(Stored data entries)
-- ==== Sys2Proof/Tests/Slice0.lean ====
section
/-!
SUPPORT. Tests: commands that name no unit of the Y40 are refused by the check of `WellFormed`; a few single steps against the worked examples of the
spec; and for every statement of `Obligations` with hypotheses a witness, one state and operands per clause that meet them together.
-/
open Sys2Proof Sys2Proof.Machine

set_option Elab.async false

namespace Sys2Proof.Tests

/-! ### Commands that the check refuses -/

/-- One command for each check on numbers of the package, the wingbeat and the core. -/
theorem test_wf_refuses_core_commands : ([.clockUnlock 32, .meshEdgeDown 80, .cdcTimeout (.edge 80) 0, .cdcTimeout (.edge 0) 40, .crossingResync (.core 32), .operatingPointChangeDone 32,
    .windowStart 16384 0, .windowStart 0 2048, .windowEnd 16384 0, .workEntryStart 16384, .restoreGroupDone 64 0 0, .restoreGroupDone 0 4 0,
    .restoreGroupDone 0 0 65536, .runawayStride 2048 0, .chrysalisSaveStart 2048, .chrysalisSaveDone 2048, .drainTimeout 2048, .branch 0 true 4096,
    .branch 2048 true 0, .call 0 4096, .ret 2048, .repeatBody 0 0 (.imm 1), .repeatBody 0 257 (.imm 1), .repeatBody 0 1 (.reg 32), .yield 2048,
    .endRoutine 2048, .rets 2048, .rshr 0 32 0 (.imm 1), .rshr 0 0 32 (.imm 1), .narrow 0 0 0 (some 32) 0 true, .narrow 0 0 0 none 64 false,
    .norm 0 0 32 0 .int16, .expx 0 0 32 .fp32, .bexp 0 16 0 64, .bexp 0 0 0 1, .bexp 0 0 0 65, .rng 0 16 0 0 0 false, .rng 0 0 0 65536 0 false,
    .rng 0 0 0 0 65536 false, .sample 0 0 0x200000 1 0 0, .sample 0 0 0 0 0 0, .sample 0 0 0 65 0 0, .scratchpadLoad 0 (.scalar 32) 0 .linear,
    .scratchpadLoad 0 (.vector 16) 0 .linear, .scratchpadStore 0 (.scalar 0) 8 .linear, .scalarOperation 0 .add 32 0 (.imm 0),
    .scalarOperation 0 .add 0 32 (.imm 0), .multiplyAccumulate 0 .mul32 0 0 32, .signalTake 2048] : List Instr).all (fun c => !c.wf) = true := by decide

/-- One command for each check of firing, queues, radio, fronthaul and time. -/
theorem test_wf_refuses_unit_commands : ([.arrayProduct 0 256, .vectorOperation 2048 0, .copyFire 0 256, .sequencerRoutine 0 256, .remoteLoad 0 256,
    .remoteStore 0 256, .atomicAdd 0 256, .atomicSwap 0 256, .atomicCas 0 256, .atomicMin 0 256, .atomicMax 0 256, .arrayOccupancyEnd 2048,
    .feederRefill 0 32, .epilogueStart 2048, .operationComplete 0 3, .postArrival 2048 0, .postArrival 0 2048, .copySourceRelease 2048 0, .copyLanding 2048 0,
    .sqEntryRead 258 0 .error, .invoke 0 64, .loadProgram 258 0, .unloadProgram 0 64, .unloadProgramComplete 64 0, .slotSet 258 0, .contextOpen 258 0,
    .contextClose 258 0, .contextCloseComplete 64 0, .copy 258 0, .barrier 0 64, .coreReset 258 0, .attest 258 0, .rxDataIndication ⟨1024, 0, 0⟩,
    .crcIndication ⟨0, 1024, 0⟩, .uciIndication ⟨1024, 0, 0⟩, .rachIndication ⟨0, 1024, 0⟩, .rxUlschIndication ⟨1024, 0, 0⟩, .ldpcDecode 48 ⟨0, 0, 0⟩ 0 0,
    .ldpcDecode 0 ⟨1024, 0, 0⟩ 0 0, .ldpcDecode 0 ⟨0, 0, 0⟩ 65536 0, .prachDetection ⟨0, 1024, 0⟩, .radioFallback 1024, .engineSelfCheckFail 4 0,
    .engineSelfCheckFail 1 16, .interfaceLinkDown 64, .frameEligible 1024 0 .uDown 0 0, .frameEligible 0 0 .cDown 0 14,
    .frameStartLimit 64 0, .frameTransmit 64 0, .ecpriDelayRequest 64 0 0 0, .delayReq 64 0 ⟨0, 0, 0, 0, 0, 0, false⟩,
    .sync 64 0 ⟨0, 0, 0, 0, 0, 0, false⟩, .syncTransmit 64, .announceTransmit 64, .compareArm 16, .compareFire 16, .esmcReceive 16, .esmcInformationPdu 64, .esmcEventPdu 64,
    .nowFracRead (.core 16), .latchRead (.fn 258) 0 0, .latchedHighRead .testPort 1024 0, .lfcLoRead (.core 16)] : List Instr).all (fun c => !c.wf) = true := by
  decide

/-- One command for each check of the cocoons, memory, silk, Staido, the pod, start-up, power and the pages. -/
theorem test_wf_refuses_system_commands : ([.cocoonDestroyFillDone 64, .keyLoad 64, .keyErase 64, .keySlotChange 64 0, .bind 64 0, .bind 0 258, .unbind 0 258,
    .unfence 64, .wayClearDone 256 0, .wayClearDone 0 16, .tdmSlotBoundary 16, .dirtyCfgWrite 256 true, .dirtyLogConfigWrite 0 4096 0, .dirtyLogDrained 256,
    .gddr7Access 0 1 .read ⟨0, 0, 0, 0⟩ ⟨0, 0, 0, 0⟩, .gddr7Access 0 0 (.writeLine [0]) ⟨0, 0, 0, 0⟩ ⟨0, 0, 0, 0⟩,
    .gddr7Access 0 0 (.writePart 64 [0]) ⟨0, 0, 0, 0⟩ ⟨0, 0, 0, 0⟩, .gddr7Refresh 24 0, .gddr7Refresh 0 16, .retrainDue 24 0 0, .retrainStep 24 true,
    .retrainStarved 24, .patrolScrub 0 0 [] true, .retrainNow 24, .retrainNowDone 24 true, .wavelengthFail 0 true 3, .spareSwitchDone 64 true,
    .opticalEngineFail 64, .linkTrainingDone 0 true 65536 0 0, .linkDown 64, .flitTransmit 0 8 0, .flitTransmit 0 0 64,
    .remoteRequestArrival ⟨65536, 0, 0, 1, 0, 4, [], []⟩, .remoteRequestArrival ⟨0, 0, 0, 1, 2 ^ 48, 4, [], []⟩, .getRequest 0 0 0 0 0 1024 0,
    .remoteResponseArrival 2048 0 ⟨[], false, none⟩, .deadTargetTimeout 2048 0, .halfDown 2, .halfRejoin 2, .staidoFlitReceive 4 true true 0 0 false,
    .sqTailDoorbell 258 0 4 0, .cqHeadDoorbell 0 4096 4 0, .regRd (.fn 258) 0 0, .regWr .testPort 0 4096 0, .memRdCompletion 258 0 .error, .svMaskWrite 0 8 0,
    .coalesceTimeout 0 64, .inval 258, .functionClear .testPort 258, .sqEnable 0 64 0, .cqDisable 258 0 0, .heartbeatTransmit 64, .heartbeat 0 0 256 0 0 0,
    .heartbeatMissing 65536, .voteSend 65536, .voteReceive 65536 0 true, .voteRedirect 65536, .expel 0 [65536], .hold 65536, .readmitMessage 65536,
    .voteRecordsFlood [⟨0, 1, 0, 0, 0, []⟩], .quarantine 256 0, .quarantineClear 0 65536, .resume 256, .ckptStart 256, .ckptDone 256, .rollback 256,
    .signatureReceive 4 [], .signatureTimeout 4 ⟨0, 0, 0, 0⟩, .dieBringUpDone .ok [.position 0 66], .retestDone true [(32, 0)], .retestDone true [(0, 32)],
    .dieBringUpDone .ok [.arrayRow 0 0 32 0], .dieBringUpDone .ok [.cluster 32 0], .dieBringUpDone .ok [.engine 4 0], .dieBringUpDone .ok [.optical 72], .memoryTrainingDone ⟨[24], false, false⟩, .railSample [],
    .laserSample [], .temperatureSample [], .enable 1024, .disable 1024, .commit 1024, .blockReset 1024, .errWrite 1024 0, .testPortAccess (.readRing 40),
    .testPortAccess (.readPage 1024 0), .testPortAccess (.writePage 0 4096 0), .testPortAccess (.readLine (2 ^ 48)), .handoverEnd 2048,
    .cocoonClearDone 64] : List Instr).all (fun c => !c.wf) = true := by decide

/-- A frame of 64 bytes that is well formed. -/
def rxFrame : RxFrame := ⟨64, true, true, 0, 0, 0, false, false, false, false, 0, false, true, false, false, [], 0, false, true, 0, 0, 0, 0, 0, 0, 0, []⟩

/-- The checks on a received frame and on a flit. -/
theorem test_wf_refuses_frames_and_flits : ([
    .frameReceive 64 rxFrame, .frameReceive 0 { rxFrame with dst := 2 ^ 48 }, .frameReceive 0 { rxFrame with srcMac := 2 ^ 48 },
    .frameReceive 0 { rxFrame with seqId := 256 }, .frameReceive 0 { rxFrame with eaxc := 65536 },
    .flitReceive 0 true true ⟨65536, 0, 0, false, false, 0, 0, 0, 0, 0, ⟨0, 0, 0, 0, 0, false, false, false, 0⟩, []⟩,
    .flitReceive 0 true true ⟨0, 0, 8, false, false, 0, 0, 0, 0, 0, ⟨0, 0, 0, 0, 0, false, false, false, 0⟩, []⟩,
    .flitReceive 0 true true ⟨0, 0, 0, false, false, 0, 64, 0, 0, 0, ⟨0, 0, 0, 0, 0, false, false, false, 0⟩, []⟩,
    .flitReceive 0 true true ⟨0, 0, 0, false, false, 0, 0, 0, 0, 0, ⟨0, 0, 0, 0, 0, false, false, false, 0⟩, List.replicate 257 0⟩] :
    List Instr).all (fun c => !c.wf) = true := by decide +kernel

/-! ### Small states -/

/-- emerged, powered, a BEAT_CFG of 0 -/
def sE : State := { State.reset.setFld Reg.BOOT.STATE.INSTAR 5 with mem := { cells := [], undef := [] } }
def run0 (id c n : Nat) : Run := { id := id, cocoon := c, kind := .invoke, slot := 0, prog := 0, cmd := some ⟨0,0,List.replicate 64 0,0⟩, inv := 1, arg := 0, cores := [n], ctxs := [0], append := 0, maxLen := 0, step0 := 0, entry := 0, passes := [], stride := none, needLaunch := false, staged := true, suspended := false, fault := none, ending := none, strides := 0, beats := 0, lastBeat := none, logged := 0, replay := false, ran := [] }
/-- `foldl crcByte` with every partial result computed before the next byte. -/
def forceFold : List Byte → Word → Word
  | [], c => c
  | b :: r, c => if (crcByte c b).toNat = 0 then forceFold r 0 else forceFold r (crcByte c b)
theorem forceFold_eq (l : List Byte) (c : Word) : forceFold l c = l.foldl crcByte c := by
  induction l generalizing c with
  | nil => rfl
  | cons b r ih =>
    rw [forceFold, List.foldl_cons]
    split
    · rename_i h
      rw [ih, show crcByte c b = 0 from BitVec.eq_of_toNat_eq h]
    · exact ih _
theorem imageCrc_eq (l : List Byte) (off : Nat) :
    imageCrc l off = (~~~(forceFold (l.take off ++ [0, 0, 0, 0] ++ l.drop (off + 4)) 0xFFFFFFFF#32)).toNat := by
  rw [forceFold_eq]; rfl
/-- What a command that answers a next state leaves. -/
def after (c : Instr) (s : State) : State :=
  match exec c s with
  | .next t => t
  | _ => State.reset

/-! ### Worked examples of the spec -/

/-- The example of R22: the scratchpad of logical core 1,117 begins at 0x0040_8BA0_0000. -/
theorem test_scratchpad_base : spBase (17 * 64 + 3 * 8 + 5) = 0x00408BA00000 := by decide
--
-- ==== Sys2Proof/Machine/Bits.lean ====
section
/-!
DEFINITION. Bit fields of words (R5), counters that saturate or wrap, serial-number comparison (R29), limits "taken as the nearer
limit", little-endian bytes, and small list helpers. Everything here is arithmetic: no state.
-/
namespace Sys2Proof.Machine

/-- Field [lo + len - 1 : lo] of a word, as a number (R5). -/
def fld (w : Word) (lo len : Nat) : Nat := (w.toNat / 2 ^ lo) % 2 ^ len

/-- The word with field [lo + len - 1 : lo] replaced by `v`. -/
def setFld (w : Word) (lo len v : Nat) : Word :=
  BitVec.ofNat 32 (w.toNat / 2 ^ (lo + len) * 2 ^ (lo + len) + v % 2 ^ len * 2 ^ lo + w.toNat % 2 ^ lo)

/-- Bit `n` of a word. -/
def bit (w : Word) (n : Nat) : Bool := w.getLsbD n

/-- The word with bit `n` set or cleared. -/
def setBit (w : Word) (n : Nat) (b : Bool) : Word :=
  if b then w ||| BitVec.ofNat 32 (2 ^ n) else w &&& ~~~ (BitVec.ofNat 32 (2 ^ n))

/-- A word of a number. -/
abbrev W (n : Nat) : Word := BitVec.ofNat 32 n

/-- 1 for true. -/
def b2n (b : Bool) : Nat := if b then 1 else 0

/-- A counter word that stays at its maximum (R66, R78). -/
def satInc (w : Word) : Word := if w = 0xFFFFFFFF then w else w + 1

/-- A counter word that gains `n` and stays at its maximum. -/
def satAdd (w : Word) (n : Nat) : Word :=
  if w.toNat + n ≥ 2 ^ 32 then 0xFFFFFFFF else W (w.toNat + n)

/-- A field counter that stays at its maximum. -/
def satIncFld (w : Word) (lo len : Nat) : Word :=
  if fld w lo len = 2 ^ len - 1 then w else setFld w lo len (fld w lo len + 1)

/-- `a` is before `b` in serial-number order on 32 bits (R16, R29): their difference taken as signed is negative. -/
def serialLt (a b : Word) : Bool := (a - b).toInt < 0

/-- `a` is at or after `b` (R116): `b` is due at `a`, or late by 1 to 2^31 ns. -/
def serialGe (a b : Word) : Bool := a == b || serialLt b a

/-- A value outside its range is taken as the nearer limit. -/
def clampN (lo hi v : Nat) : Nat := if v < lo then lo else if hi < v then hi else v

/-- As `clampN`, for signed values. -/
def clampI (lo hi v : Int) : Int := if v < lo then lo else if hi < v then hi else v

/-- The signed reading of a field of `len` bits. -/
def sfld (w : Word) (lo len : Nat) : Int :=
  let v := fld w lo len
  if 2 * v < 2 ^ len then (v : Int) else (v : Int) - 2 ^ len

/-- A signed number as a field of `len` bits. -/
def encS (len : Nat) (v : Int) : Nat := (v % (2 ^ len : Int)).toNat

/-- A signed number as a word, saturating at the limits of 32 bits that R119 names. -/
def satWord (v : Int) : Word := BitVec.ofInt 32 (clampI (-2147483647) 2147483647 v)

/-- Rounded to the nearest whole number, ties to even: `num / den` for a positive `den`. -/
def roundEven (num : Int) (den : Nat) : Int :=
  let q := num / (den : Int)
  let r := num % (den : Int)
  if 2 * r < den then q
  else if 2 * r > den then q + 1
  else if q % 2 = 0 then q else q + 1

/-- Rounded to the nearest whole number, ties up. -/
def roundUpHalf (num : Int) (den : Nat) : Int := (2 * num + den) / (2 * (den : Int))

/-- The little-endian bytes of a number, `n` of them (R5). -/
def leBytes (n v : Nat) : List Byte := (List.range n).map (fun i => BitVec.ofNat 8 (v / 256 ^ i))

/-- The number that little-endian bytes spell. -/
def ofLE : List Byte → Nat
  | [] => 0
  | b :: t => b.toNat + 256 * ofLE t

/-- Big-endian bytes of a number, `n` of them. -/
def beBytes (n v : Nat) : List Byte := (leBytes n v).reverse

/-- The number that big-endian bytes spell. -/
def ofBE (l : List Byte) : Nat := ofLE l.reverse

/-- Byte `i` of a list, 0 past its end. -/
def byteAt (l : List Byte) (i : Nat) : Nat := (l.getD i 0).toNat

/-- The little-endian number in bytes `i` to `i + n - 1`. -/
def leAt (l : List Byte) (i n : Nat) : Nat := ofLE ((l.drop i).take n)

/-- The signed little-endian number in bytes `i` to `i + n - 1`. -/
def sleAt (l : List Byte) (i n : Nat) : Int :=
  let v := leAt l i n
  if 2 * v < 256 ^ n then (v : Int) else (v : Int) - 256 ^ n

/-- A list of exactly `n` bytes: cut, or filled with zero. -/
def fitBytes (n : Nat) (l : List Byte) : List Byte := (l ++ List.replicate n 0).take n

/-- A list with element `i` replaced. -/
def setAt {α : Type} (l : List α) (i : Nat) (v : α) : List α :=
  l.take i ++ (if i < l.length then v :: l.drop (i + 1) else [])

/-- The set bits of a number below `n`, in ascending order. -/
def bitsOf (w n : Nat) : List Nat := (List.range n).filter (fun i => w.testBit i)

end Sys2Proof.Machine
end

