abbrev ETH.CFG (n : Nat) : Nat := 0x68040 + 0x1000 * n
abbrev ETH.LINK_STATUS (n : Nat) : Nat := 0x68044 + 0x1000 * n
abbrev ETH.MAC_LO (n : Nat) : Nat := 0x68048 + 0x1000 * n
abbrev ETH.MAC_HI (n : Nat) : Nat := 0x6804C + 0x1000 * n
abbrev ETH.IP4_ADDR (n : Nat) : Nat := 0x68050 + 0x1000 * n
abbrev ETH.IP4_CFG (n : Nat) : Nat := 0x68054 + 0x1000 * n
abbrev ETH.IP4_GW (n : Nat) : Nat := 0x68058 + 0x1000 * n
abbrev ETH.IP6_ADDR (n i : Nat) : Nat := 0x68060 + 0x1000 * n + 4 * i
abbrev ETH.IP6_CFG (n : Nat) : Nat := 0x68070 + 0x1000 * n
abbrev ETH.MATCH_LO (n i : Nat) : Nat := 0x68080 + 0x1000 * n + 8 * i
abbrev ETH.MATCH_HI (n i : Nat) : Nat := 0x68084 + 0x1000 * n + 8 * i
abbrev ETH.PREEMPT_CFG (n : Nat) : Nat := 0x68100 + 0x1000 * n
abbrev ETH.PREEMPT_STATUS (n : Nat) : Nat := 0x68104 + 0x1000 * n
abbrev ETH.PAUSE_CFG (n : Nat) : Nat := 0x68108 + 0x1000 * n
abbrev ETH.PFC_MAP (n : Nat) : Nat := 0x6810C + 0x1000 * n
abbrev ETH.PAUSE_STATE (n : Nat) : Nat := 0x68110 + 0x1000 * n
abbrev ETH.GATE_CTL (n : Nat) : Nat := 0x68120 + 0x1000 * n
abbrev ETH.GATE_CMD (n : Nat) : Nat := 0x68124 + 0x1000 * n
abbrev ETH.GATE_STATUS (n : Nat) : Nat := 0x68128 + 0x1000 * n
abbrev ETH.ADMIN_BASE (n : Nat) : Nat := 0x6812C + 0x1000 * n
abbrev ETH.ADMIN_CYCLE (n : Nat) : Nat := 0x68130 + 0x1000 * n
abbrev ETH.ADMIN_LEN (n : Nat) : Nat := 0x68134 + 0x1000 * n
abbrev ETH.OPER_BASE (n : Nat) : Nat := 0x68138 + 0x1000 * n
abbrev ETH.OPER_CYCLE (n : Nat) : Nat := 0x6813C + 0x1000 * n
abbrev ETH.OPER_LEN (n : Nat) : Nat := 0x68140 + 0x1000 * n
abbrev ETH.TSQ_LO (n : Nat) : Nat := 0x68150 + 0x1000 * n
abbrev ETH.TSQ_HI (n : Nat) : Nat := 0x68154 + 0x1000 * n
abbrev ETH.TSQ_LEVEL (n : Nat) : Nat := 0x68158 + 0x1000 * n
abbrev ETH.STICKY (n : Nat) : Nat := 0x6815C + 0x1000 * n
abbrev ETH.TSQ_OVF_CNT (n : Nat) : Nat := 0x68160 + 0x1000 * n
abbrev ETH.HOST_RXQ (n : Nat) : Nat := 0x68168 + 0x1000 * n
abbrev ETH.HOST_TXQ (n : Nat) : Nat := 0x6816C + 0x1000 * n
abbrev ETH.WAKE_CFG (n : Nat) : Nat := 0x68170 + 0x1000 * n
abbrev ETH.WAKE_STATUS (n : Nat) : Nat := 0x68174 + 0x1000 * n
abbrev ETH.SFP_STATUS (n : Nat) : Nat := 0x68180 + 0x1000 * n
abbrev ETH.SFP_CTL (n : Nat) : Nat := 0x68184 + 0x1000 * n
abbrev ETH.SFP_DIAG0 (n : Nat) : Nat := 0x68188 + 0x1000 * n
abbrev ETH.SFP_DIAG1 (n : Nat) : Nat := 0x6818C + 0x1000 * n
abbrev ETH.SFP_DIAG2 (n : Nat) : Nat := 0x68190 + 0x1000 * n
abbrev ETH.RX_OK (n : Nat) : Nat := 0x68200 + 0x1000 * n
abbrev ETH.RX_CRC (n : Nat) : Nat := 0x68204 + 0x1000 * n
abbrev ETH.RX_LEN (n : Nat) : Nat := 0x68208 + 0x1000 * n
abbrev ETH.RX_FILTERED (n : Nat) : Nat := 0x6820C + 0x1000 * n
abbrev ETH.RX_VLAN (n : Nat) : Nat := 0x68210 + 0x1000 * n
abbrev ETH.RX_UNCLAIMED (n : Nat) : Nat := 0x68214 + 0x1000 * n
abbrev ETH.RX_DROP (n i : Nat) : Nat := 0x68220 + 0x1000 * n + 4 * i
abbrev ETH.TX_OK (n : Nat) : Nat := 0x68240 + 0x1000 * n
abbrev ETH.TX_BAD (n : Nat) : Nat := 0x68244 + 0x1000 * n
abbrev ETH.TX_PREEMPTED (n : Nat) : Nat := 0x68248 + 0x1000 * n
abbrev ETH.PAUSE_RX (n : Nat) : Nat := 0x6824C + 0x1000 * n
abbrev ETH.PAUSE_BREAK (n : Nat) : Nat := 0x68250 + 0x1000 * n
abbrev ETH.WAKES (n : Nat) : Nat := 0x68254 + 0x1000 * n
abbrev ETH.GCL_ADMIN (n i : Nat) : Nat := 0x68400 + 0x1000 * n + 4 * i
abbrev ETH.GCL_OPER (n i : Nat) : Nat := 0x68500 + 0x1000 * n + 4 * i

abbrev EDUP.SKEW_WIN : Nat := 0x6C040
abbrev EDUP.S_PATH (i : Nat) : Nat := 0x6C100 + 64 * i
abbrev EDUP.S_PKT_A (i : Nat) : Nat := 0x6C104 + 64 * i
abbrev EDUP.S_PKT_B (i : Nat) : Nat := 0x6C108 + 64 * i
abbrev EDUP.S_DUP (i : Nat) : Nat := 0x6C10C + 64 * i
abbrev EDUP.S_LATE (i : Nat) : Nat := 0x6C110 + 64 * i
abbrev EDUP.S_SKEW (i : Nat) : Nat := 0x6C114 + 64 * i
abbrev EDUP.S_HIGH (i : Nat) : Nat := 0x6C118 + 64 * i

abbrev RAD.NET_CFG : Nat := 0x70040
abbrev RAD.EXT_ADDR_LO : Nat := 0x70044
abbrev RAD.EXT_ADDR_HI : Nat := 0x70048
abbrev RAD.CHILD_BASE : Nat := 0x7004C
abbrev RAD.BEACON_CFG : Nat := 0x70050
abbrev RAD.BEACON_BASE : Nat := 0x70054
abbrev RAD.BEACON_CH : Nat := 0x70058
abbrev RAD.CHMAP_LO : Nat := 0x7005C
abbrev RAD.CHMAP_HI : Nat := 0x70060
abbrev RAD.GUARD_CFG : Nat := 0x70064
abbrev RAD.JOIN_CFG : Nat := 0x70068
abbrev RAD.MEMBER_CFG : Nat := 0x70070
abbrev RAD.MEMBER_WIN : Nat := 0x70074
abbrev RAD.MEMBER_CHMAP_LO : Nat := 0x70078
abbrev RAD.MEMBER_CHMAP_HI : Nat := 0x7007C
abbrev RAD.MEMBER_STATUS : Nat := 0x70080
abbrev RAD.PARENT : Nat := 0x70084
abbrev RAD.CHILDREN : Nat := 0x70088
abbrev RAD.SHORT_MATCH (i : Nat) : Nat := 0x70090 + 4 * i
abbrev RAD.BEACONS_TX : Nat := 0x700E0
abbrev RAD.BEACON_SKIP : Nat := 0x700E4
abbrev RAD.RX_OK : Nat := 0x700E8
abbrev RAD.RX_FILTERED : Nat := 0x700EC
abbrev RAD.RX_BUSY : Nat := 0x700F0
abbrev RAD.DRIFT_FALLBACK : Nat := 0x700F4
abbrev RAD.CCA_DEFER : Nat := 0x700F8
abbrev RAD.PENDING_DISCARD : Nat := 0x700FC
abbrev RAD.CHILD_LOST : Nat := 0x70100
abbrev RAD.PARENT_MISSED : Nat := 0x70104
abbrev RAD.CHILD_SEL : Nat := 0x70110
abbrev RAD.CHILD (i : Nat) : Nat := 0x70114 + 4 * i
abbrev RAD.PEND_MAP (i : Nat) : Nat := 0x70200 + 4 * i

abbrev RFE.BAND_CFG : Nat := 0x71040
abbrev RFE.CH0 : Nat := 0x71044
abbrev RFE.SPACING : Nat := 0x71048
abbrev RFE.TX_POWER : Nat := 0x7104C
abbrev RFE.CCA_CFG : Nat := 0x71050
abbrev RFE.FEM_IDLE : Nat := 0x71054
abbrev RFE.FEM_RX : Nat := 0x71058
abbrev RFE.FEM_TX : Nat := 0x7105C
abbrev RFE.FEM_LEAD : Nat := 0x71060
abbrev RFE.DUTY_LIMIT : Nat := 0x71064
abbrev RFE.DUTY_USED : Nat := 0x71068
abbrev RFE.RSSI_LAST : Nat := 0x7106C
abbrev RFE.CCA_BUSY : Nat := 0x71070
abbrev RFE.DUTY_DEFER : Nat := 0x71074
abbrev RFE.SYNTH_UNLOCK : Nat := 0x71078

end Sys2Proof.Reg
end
==
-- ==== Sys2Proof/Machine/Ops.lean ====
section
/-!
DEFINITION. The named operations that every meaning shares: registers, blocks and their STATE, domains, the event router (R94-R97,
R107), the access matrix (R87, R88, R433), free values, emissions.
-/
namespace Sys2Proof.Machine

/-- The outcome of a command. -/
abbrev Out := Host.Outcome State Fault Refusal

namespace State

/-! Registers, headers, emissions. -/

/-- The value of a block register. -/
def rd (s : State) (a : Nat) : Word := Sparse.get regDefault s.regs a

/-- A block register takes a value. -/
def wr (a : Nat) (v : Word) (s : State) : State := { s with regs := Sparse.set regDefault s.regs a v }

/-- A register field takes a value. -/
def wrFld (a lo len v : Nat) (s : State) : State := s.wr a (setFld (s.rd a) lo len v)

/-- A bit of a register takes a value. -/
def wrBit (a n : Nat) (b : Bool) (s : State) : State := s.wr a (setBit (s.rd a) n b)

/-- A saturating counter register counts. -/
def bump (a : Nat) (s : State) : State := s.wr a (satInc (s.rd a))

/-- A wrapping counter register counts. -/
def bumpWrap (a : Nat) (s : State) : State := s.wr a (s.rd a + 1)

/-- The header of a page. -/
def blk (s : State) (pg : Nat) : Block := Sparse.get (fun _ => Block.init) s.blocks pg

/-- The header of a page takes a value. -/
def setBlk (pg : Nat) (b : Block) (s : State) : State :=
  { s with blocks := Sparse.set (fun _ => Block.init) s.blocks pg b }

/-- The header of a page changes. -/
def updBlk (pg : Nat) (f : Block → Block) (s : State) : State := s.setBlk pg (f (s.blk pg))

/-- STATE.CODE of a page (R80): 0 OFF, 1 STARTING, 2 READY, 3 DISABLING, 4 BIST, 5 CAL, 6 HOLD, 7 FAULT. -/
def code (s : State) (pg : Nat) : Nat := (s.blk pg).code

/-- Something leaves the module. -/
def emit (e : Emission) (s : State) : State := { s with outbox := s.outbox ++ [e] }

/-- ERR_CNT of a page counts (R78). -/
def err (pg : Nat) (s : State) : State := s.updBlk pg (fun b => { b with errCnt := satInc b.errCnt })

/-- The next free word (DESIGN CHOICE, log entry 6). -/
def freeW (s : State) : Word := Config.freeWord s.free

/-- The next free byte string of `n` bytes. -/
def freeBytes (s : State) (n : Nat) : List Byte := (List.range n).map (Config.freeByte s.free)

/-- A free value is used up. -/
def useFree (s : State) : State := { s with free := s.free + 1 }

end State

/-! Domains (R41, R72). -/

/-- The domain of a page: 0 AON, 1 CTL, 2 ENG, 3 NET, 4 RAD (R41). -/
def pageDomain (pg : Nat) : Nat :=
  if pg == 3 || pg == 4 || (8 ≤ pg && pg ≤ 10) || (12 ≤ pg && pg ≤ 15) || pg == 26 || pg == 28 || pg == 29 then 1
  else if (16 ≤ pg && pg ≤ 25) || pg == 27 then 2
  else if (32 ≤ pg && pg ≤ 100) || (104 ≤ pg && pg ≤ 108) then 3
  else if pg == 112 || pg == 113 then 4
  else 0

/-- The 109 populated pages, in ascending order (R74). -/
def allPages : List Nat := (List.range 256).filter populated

#### [Exercise prompt]
Copy out only the lines of the records above from the one with "abbrev RAD.MEMBER_CHMAP_LO : Nat := 0x70078" through the one with "abbrev RAD.CHILD (i", exactly as they stand, both included.

#### [Finished task]
abbrev RAD.MEMBER_CHMAP_LO : Nat := 0x70078
abbrev RAD.MEMBER_CHMAP_HI : Nat := 0x7007C
abbrev RAD.MEMBER_STATUS : Nat := 0x70080
abbrev RAD.PARENT : Nat := 0x70084
abbrev RAD.CHILDREN : Nat := 0x70088
abbrev RAD.SHORT_MATCH (i : Nat) : Nat := 0x70090 + 4 * i
abbrev RAD.BEACONS_TX : Nat := 0x700E0
abbrev RAD.BEACON_SKIP : Nat := 0x700E4
abbrev RAD.RX_OK : Nat := 0x700E8
abbrev RAD.RX_FILTERED : Nat := 0x700EC
abbrev RAD.RX_BUSY : Nat := 0x700F0
abbrev RAD.DRIFT_FALLBACK : Nat := 0x700F4
abbrev RAD.CCA_DEFER : Nat := 0x700F8
abbrev RAD.PENDING_DISCARD : Nat := 0x700FC
abbrev RAD.CHILD_LOST : Nat := 0x70100
abbrev RAD.PARENT_MISSED : Nat := 0x70104
abbrev RAD.CHILD_SEL : Nat := 0x70110
abbrev RAD.CHILD (i : Nat) : Nat := 0x70114 + 4 * i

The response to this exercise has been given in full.